Exercise>
Please repeat the lines below exactly. Begin with the line containing "cases r <;> cases" and go on through the line containing "(irqEnField v)).abortRun) ∨".

[Saved data entries]
-- ==== Sys2Proof/Laws/Step.lean ====
section
/-! SUPPORT. What a step can be: whose turn it is, the address decoder of the window, and each host access. -/

namespace Sys2Proof.Machine

/-! ## Turns -/

theorem State.turn_eq_idle {s : State} : s.turn = .idle ↔ s.phase = .idle ∧ s.pending = [] := by
  unfold State.turn
  cases s.phase <;> cases s.pending <;> simp
  split_ifs <;> simp

theorem State.turn_eq_engine {s : State} :
    s.turn = .engine ↔ s.phase = .run ∧ (s.pending = [] ∨ s.engineDue = 0) := by
  unfold State.turn
  cases s.phase <;> cases s.pending <;> simp

theorem State.turn_eq_host {s : State} {op : HostOp} {rest : List HostOp} :
    s.turn = .host op rest ↔ s.pending = op :: rest ∧ (s.phase = .run → s.engineDue ≠ 0) := by
  unfold State.turn
  cases s.phase <;> cases s.pending <;> simp
  split_ifs <;> simp_all

theorem step_of_idle {s : State} (h : s.turn = .idle) : step s = .next s := by rw [step, h]
theorem step_of_engine {s : State} (h : s.turn = .engine) : step s = s.engineStep := by rw [step, h]
theorem step_of_host {s : State} {op : HostOp} {rest : List HostOp} (h : s.turn = .host op rest) :
    step s = hostStep op (s.takeHost rest) := by rw [step, h]

/-- The engine's step is the run of the latched word (44_control.md R216). -/
theorem State.engineStep_command {s : State} {i : Instr} (h : decodeCommand s.latch = .ok i) :
    s.engineStep = exec i s := by rw [State.engineStep, h]

theorem State.engineStep_illegal {s : State} {e : DecodeReject} (h : decodeCommand s.latch = .error e) :
    s.engineStep = .next (faultRun s .badOpcode 0 0).finish := by
  rw [State.engineStep, h, runLatched, h]

/-- One arm of the decoder: it answers its row's instruction, or the rest answers. -/
theorem ok_of_arm {b : Bool} {i j : Instr} {r : Except DecodeReject Instr}
    (h : (if b = true then .ok j else r) = .ok i) : (b = true ∧ j = i) ∨ (b = false ∧ r = .ok i) := by
  cases b
  · exact .inr ⟨rfl, h⟩
  · exact .inl ⟨rfl, by simpa using h⟩

/-- A command word decodes to a command. -/
theorem decodeCommand_format {w : Word} {i : Instr} (h : decodeCommand w = .ok i) : i.format = .cmd := by
  rw [decodeCommand] at h
  iterate 11
    obtain ⟨-, rfl⟩ | ⟨-, h⟩ := ok_of_arm h
    · rfl
  split at h <;> cases h

/-- A CTRL value decodes to one of the three actions. -/
theorem decodeCtrl_cases {v : Word} {i : Instr} (h : decodeCtrl v = .ok i) :
    i = .softReset ∨ i = .abort (irqEnField v) ∨ i = .start (irqEnField v) := by
  unfold decodeCtrl at h
  split_ifs at h <;> cases h <;> simp

/-! ## The window -/

@[simp] theorem regAt_offset (r : Reg) : regAt r.offset = r := by cases r <;> rfl

theorem Reg.offset_lt (r : Reg) : r.offset + 4 ≤ 0x100 ∧ r.offset % 4 = 0 := by cases r <;> decide

theorem regAt_reserved {off : Nat} (h : 0x5C ≤ off) : regAt off = .reserved := by
  unfold regAt
  generalize hk : off / 4 = k
  have : 0x17 ≤ k := by omega
  split <;> first | rfl | omega

/-- An aligned 32-bit access inside the window reaches its register (10_state.md R20, R21). -/
theorem busTarget_of_aligned (base : Nat) {off : Nat} (h : off + 4 ≤ 0x100) (h4 : off % 4 = 0) :
    busTarget base (base + off) 4 = .reg (regAt off) := by
  unfold busTarget
  rw [if_neg (by omega), if_pos ⟨by omega, rfl, by rwa [Nat.add_sub_cancel_left]⟩, Nat.add_sub_cancel_left]

@[simp] theorem busTarget_reg (base : Nat) (r : Reg) : busTarget base (base + r.offset) 4 = .reg r := by
  rw [busTarget_of_aligned base r.offset_lt.1 r.offset_lt.2, regAt_offset]

/-- An access inside the window that is not aligned and 32 bits wide is a bus error (10_state.md R21). -/
theorem busTarget_illegal {base addr width : Nat} (h1 : addr < base + 0x100) (h2 : base < addr + width)
    (h : ¬(base ≤ addr ∧ width = 4 ∧ (addr - base) % 4 = 0)) : busTarget base addr width = .illegal := by
  unfold busTarget
  rw [if_neg (by omega), if_neg h]

/-- What an access can reach. -/
theorem busTarget_cases (base addr width : Nat) :
    busTarget base addr width = .elsewhere ∨ busTarget base addr width = .illegal ∨
      ∃ r, busTarget base addr width = .reg r := by
  cases h : busTarget base addr width <;> simp

/-! ## Host accesses -/

theorem hostStep_busRead_reg {s : State} {addr width : Nat} {r : Reg}
    (h : busTarget s.cfg.regBase addr width = .reg r) : hostStep (.busRead addr width) s = .next (s.readReg r) := by
  simp only [hostStep, h]

theorem hostStep_busWrite_reg {s : State} {addr width : Nat} {v : Word} {r : Reg}
    (h : busTarget s.cfg.regBase addr width = .reg r) :
    hostStep (.busWrite addr width v) s = writeRegister r v (s.answer .done) := by
  simp only [hostStep, h]

/-- A register read changes the answer and, for an open register of a running command, the draw count. -/
theorem State.readReg_cases (r : Reg) (s : State) :
    (s.readReg r = s.answer (.word (s.regWord r)) ∧ ¬(s.busy = true ∧ r.openWhileBusy = true)) ∨
      (s.readReg r = (s.answer (.word (Config.busyRead s.draws &&& r.bits))).drew ∧ s.busy = true ∧
        r.openWhileBusy = true) := by
  unfold State.readReg
  split_ifs with h
  · exact .inr ⟨rfl, by simpa using h⟩
  · exact .inl ⟨rfl, by simpa using h⟩

/-- A register write other than CTRL: W1C clearing, a write error, an operand, or nothing. -/
theorem State.writeReg_cases (r : Reg) (v : Word) (s : State) :
    (r = .status ∧ s.writeReg r v = s.writeStatus v) ∨
      (r.isOperand = true ∧ s.busy = true ∧ s.writeReg r v = s.noteWriteError) ∨
      (r.isOperand = true ∧ s.busy = false ∧ s.writeReg r v = s.setOperand r v) ∨
      (r ≠ .status ∧ r.isOperand = false ∧ s.writeReg r v = s) := by
  unfold State.writeReg
  cases r <;> cases s.busy <;> simp [Reg.isOperand, State.setOperand]

/-- Everything a host write to CTRL can do (30_encoding.md R85). -/
theorem writeCtrl_cases (v : Word) (s : State) :
    writeCtrl v s = .next s.softReset ∨
      (s.busy = true ∧ writeCtrl v s = .next (s.setIrqEn (irqEnField v)).abortRun) ∨
      (s.busy = true ∧ writeCtrl v s = .next (s.setIrqEn (irqEnField v)).noteWriteError) ∨
      (s.busy = false ∧ writeCtrl v s = .next (s.setIrqEn (irqEnField v)).accept) ∨
      writeCtrl v s = .next (s.setIrqEn (irqEnField v)) := by
  unfold writeCtrl
  cases h : decodeCtrl v with
  | error e => simp
  | ok i =>
    rcases decodeCtrl_cases h with rfl | rfl | rfl
    · exact .inl rfl
    · cases hb : s.busy
      · exact .inr (.inr (.inr (.inr (by simp [exec, execAbort, hb]))))
      · exact .inr (.inl ⟨rfl, by simp [exec, execAbort, hb]⟩)
    · cases hb : s.busy
      · exact .inr (.inr (.inr (.inl ⟨rfl, by simp [exec, execStart, hb]⟩)))
      · exact .inr (.inr (.inl ⟨rfl, by simp [exec, execStart, hb]⟩))

/-- Everything a host write of buffer memory can do. -/
theorem hostMemWrite_cases (a : Nat) (v : Byte) (s : State) :
    (s.cfg.memSize ≤ a ∧ hostMemWrite a v s = .fault (.noSuchAddress a)) ∨
      (a < s.cfg.memSize ∧
        ∃ srcDraw dstTouched draws,
          hostMemWrite a v s = .next
            { s with
              mem := memWrite s.mem a v, reply := .done
              srcDraw := srcDraw, dstTouched := dstTouched, draws := draws } ∧
          (s.ownsSrc a = false → srcDraw = s.srcDraw ∧ draws = s.draws) ∧
          dstTouched = if s.ownsDst a then a :: s.dstTouched else s.dstTouched) := by
  by_cases h : s.cfg.memSize ≤ a
  · exact .inl ⟨h, by rw [hostMemWrite, if_pos h]⟩
  · refine .inr ⟨by omega, ?_⟩
    rw [hostMemWrite, if_neg h]
    cases hs : s.ownsSrc a <;> cases hd : s.ownsDst a
    · exact ⟨_, _, _, rfl, fun _ => ⟨rfl, rfl⟩, rfl⟩
    · exact ⟨_, _, _, rfl, fun _ => ⟨rfl, rfl⟩, rfl⟩
    · exact ⟨_, _, _, rfl, fun h => (nomatch h), rfl⟩
    · exact ⟨_, _, _, rfl, fun h => (nomatch h), rfl⟩

/-- Everything a host read of buffer memory can do. -/
theorem hostMemRead_cases (a : Nat) (s : State) :
    (s.cfg.memSize ≤ a ∧ hostMemRead a s = .fault (.noSuchAddress a)) ∨
      (a < s.cfg.memSize ∧ s.ownsDst a = false ∧
        hostMemRead a s = .next (s.answer (.byte (memRead s.mem a)))) ∨
      (a < s.cfg.memSize ∧ s.ownsDst a = true ∧
        ∃ b, hostMemRead a s = .next (s.answer (.byte b)).drew) := by
  unfold hostMemRead
  split_ifs with h h2 h3
  · exact .inl ⟨h, rfl⟩
  · exact .inr (.inr ⟨by omega, h2, _, rfl⟩)
  · exact .inr (.inr ⟨by omega, h2, _, rfl⟩)
  · exact .inr (.inl ⟨by omega, by simpa using h2, rfl⟩)

end Sys2Proof.Machine
end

Exercise solution>
  cases r <;> cases s.busy <;> simp [Reg.isOperand, State.setOperand]

/-- Everything a host write to CTRL can do (30_encoding.md R85). -/
theorem writeCtrl_cases (v : Word) (s : State) :
    writeCtrl v s = .next s.softReset ∨
      (s.busy = true ∧ writeCtrl v s = .next (s.setIrqEn (irqEnField v)).abortRun) ∨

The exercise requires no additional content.